[Task inputs]
@[simp] theorem State.modMe_cycle (s : State) (f : Strand → Strand) : (s.modMe f).cycle = s.cycle := rfl
@[simp] theorem State.modMe_fresh (s : State) (f : Strand → Strand) : (s.modMe f).fresh = s.fresh := rfl
@[simp] theorem State.modMe_agenda (s : State) (f : Strand → Strand) : (s.modMe f).agenda = s.agenda := rfl
@[simp] theorem State.modMe_todo (s : State) (f : Strand → Strand) : (s.modMe f).todo = s.todo := rfl
@[simp] theorem State.modMe_turn (s : State) (f : Strand → Strand) : (s.modMe f).turn = s.turn := rfl
@[simp] theorem State.modMe_cur (s : State) (f : Strand → Strand) : (s.modMe f).cur = s.cur := rfl
@[simp] theorem State.modMe_ticked (s : State) (f : Strand → Strand) : (s.modMe f).ticked = s.ticked := rfl
@[simp] theorem State.modMe_mem (s : State) (f : Strand → Strand) : (s.modMe f).mem = s.mem := rfl
@[simp] theorem State.modMe_poison (s : State) (f : Strand → Strand) : (s.modMe f).poison = s.poison := rfl
@[simp] theorem State.modMe_gangs (s : State) (f : Strand → Strand) : (s.modMe f).gangs = s.gangs := rfl
@[simp] theorem State.modMe_saved (s : State) (f : Strand → Strand) : (s.modMe f).saved = s.saved := rfl
@[simp] theorem State.modMe_made (s : State) (f : Strand → Strand) : (s.modMe f).made = s.made := rfl
@[simp] theorem State.modMe_ctxs (s : State) (f : Strand → Strand) : (s.modMe f).ctxs = s.ctxs := rfl
@[simp] theorem State.modMe_faultq (s : State) (f : Strand → Strand) : (s.modMe f).faultq = s.faultq := rfl
@[simp] theorem State.modMe_islandFaults (s : State) (f : Strand → Strand) : (s.modMe f).islandFaults = s.islandFaults := rfl
@[simp] theorem State.modMe_launches (s : State) (f : Strand → Strand) : (s.modMe f).launches = s.launches := rfl
@[simp] theorem State.modMe_queues (s : State) (f : Strand → Strand) : (s.modMe f).queues = s.queues := rfl
@[simp] theorem State.modMe_copies (s : State) (f : Strand → Strand) : (s.modMe f).copies = s.copies := rfl
@[simp] theorem State.modMe_dies (s : State) (f : Strand → Strand) : (s.modMe f).dies = s.dies := rfl
@[simp] theorem State.modMe_xtick (s : State) (f : Strand → Strand) : (s.modMe f).xtick = s.xtick := rfl
@[simp] theorem State.modMe_xtime (s : State) (f : Strand → Strand) : (s.modMe f).xtime = s.xtime := rfl
@[simp] theorem State.modMe_time (s : State) (f : Strand → Strand) : (s.modMe f).time = s.time := rfl
@[simp] theorem State.modMe_launched (s : State) (f : Strand → Strand) : (s.modMe f).launched = s.launched := rfl
@[simp] theorem State.modMe_config (s : State) (f : Strand → Strand) : (s.modMe f).config = s.config := rfl
@[simp] theorem State.modMe_flash (s : State) (f : Strand → Strand) : (s.modMe f).flash = s.flash := rfl
@[simp] theorem State.modMe_flashImage (s : State) (f : Strand → Strand) : (s.modMe f).flashImage = s.flashImage := rfl
@[simp] theorem State.modMe_flashVer (s : State) (f : Strand → Strand) : (s.modMe f).flashVer = s.flashVer := rfl
@[simp] theorem State.modMe_island (s : State) (f : Strand → Strand) : (s.modMe f).island = s.island := rfl
@[simp] theorem State.modMe_bootError (s : State) (f : Strand → Strand) : (s.modMe f).bootError = s.bootError := rfl
@[simp] theorem State.modMe_drainUntil (s : State) (f : Strand → Strand) : (s.modMe f).drainUntil = s.drainUntil := rfl
@[simp] theorem State.modMe_endpoint (s : State) (f : Strand → Strand) : (s.modMe f).endpoint = s.endpoint := rfl
@[simp] theorem State.modMe_routes (s : State) (f : Strand → Strand) : (s.modMe f).routes = s.routes := rfl
@[simp] theorem State.modMe_ports (s : State) (f : Strand → Strand) : (s.modMe f).ports = s.ports := rfl
@[simp] theorem State.modMe_ctrs (s : State) (f : Strand → Strand) : (s.modMe f).ctrs = s.ctrs := rfl
@[simp] theorem State.modMe_slots (s : State) (f : Strand → Strand) : (s.modMe f).slots = s.slots := rfl
@[simp] theorem State.modMe_chains (s : State) (f : Strand → Strand) : (s.modMe f).chains = s.chains := rfl
@[simp] theorem State.modMe_fabricOut (s : State) (f : Strand → Strand) : (s.modMe f).fabricOut = s.fabricOut := rfl
@[simp] theorem State.modMe_peerWaits (s : State) (f : Strand → Strand) : (s.modMe f).peerWaits = s.peerWaits := rfl
@[simp] theorem State.modMe_peerOut (s : State) (f : Strand → Strand) : (s.modMe f).peerOut = s.peerOut := rfl
@[simp] theorem State.modMe_islandTlb (s : State) (f : Strand → Strand) : (s.modMe f).islandTlb = s.islandTlb := rfl
@[simp] theorem State.modMe_slices (s : State) (f : Strand → Strand) : (s.modMe f).slices = s.slices := rfl
@[simp] theorem State.modMe_hostWaits (s : State) (f : Strand → Strand) : (s.modMe f).hostWaits = s.hostWaits := rfl
@[simp] theorem State.modMe_hostOut (s : State) (f : Strand → Strand) : (s.modMe f).hostOut = s.hostOut := rfl
@[simp] theorem State.modMe_dropped (s : State) (f : Strand → Strand) : (s.modMe f).dropped = s.dropped := rfl
@[simp] theorem State.modMe_bar0 (s : State) (f : Strand → Strand) : (s.modMe f).bar0 = s.bar0 := rfl
@[simp] theorem State.modMe_transit (s : State) (f : Strand → Strand) : (s.modMe f).transit = s.transit := rfl
@[simp] theorem State.modMe_msix (s : State) (f : Strand → Strand) : (s.modMe f).msix = s.msix := rfl
@[simp] theorem State.modMe_purges (s : State) (f : Strand → Strand) : (s.modMe f).purges = s.purges := rfl
@[simp] theorem State.modMe_master (s : State) (f : Strand → Strand) : (s.modMe f).master = s.master := rfl
@[simp] theorem State.modMe_keys (s : State) (f : Strand → Strand) : (s.modMe f).keys = s.keys := rfl
@[simp] theorem State.modMe_keyRetired (s : State) (f : Strand → Strand) : (s.modMe f).keyRetired = s.keyRetired := rfl
@[simp] theorem State.modMe_keyBits (s : State) (f : Strand → Strand) : (s.modMe f).keyBits = s.keyBits := rfl
@[simp] theorem State.modMe_pageKeys (s : State) (f : Strand → Strand) : (s.modMe f).pageKeys = s.pageKeys := rfl
@[simp] theorem State.modMe_kem (s : State) (f : Strand → Strand) : (s.modMe f).kem = s.kem := rfl
@[simp] theorem State.modMe_aliasKey (s : State) (f : Strand → Strand) : (s.modMe f).aliasKey = s.aliasKey := rfl
@[simp] theorem State.modMe_aliasCert (s : State) (f : Strand → Strand) : (s.modMe f).aliasCert = s.aliasCert := rfl
@[simp] theorem State.modMe_islandErrors (s : State) (f : Strand → Strand) : (s.modMe f).islandErrors = s.islandErrors := rfl
@[simp] theorem State.modMe_lease (s : State) (f : Strand → Strand) : (s.modMe f).lease = s.lease := rfl
@[simp] theorem State.modMe_fwCores (s : State) (f : Strand → Strand) : (s.modMe f).fwCores = s.fwCores := rfl
@[simp] theorem State.modMe_measure (s : State) (f : Strand → Strand) : (s.modMe f).measure = s.measure := rfl
@[simp] theorem State.modMe_rollback (s : State) (f : Strand → Strand) : (s.modMe f).rollback = s.rollback := rfl
@[simp] theorem State.modMe_staged (s : State) (f : Strand → Strand) : (s.modMe f).staged = s.staged := rfl
@[simp] theorem State.modMe_commitAt (s : State) (f : Strand → Strand) : (s.modMe f).commitAt = s.commitAt := rfl
@[simp] theorem State.modMe_quotes (s : State) (f : Strand → Strand) : (s.modMe f).quotes = s.quotes := rfl
@[simp] theorem State.modMe_power (s : State) (f : Strand → Strand) : (s.modMe f).power = s.power := rfl
@[simp] theorem State.modMe_ckpt (s : State) (f : Strand → Strand) : (s.modMe f).ckpt = s.ckpt := rfl
@[simp] theorem State.modMe_ckptGangs (s : State) (f : Strand → Strand) : (s.modMe f).ckptGangs = s.ckptGangs := rfl
@[simp] theorem State.modMe_ckptBefore (s : State) (f : Strand → Strand) : (s.modMe f).ckptBefore = s.ckptBefore := rfl
@[simp] theorem State.modMe_ckptTier (s : State) (f : Strand → Strand) : (s.modMe f).ckptTier = s.ckptTier := rfl
@[simp] theorem State.modMe_ckptKey (s : State) (f : Strand → Strand) : (s.modMe f).ckptKey = s.ckptKey := rfl
@[simp] theorem State.modMe_images (s : State) (f : Strand → Strand) : (s.modMe f).images = s.images := rfl
@[simp] theorem State.modMe_reports (s : State) (f : Strand → Strand) : (s.modMe f).reports = s.reports := rfl
@[simp] theorem State.modMe_lost (s : State) (f : Strand → Strand) : (s.modMe f).lost = s.lost := rfl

[Problem statement]
Everything from the line with "s.todo := rfl" through the line with "s.config := rfl" should be written out exactly as it appears above, end lines included, and nothing outside that range.

[Finished task]
@[simp] theorem State.modMe_todo (s : State) (f : Strand → Strand) : (s.modMe f).todo = s.todo := rfl
@[simp] theorem State.modMe_turn (s : State) (f : Strand → Strand) : (s.modMe f).turn = s.turn := rfl
@[simp] theorem State.modMe_cur (s : State) (f : Strand → Strand) : (s.modMe f).cur = s.cur := rfl
@[simp] theorem State.modMe_ticked (s : State) (f : Strand → Strand) : (s.modMe f).ticked = s.ticked := rfl
@[simp] theorem State.modMe_mem (s : State) (f : Strand → Strand) : (s.modMe f).mem = s.mem := rfl
@[simp] theorem State.modMe_poison (s : State) (f : Strand → Strand) : (s.modMe f).poison = s.poison := rfl
@[simp] theorem State.modMe_gangs (s : State) (f : Strand → Strand) : (s.modMe f).gangs = s.gangs := rfl
@[simp] theorem State.modMe_saved (s : State) (f : Strand → Strand) : (s.modMe f).saved = s.saved := rfl
@[simp] theorem State.modMe_made (s : State) (f : Strand → Strand) : (s.modMe f).made = s.made := rfl
@[simp] theorem State.modMe_ctxs (s : State) (f : Strand → Strand) : (s.modMe f).ctxs = s.ctxs := rfl
@[simp] theorem State.modMe_faultq (s : State) (f : Strand → Strand) : (s.modMe f).faultq = s.faultq := rfl
@[simp] theorem State.modMe_islandFaults (s : State) (f : Strand → Strand) : (s.modMe f).islandFaults = s.islandFaults := rfl
@[simp] theorem State.modMe_launches (s : State) (f : Strand → Strand) : (s.modMe f).launches = s.launches := rfl
@[simp] theorem State.modMe_queues (s : State) (f : Strand → Strand) : (s.modMe f).queues = s.queues := rfl
@[simp] theorem State.modMe_copies (s : State) (f : Strand → Strand) : (s.modMe f).copies = s.copies := rfl
@[simp] theorem State.modMe_dies (s : State) (f : Strand → Strand) : (s.modMe f).dies = s.dies := rfl
@[simp] theorem State.modMe_xtick (s : State) (f : Strand → Strand) : (s.modMe f).xtick = s.xtick := rfl
@[simp] theorem State.modMe_xtime (s : State) (f : Strand → Strand) : (s.modMe f).xtime = s.xtime := rfl
@[simp] theorem State.modMe_time (s : State) (f : Strand → Strand) : (s.modMe f).time = s.time := rfl
@[simp] theorem State.modMe_launched (s : State) (f : Strand → Strand) : (s.modMe f).launched = s.launched := rfl
@[simp] theorem State.modMe_config (s : State) (f : Strand → Strand) : (s.modMe f).config = s.config := rfl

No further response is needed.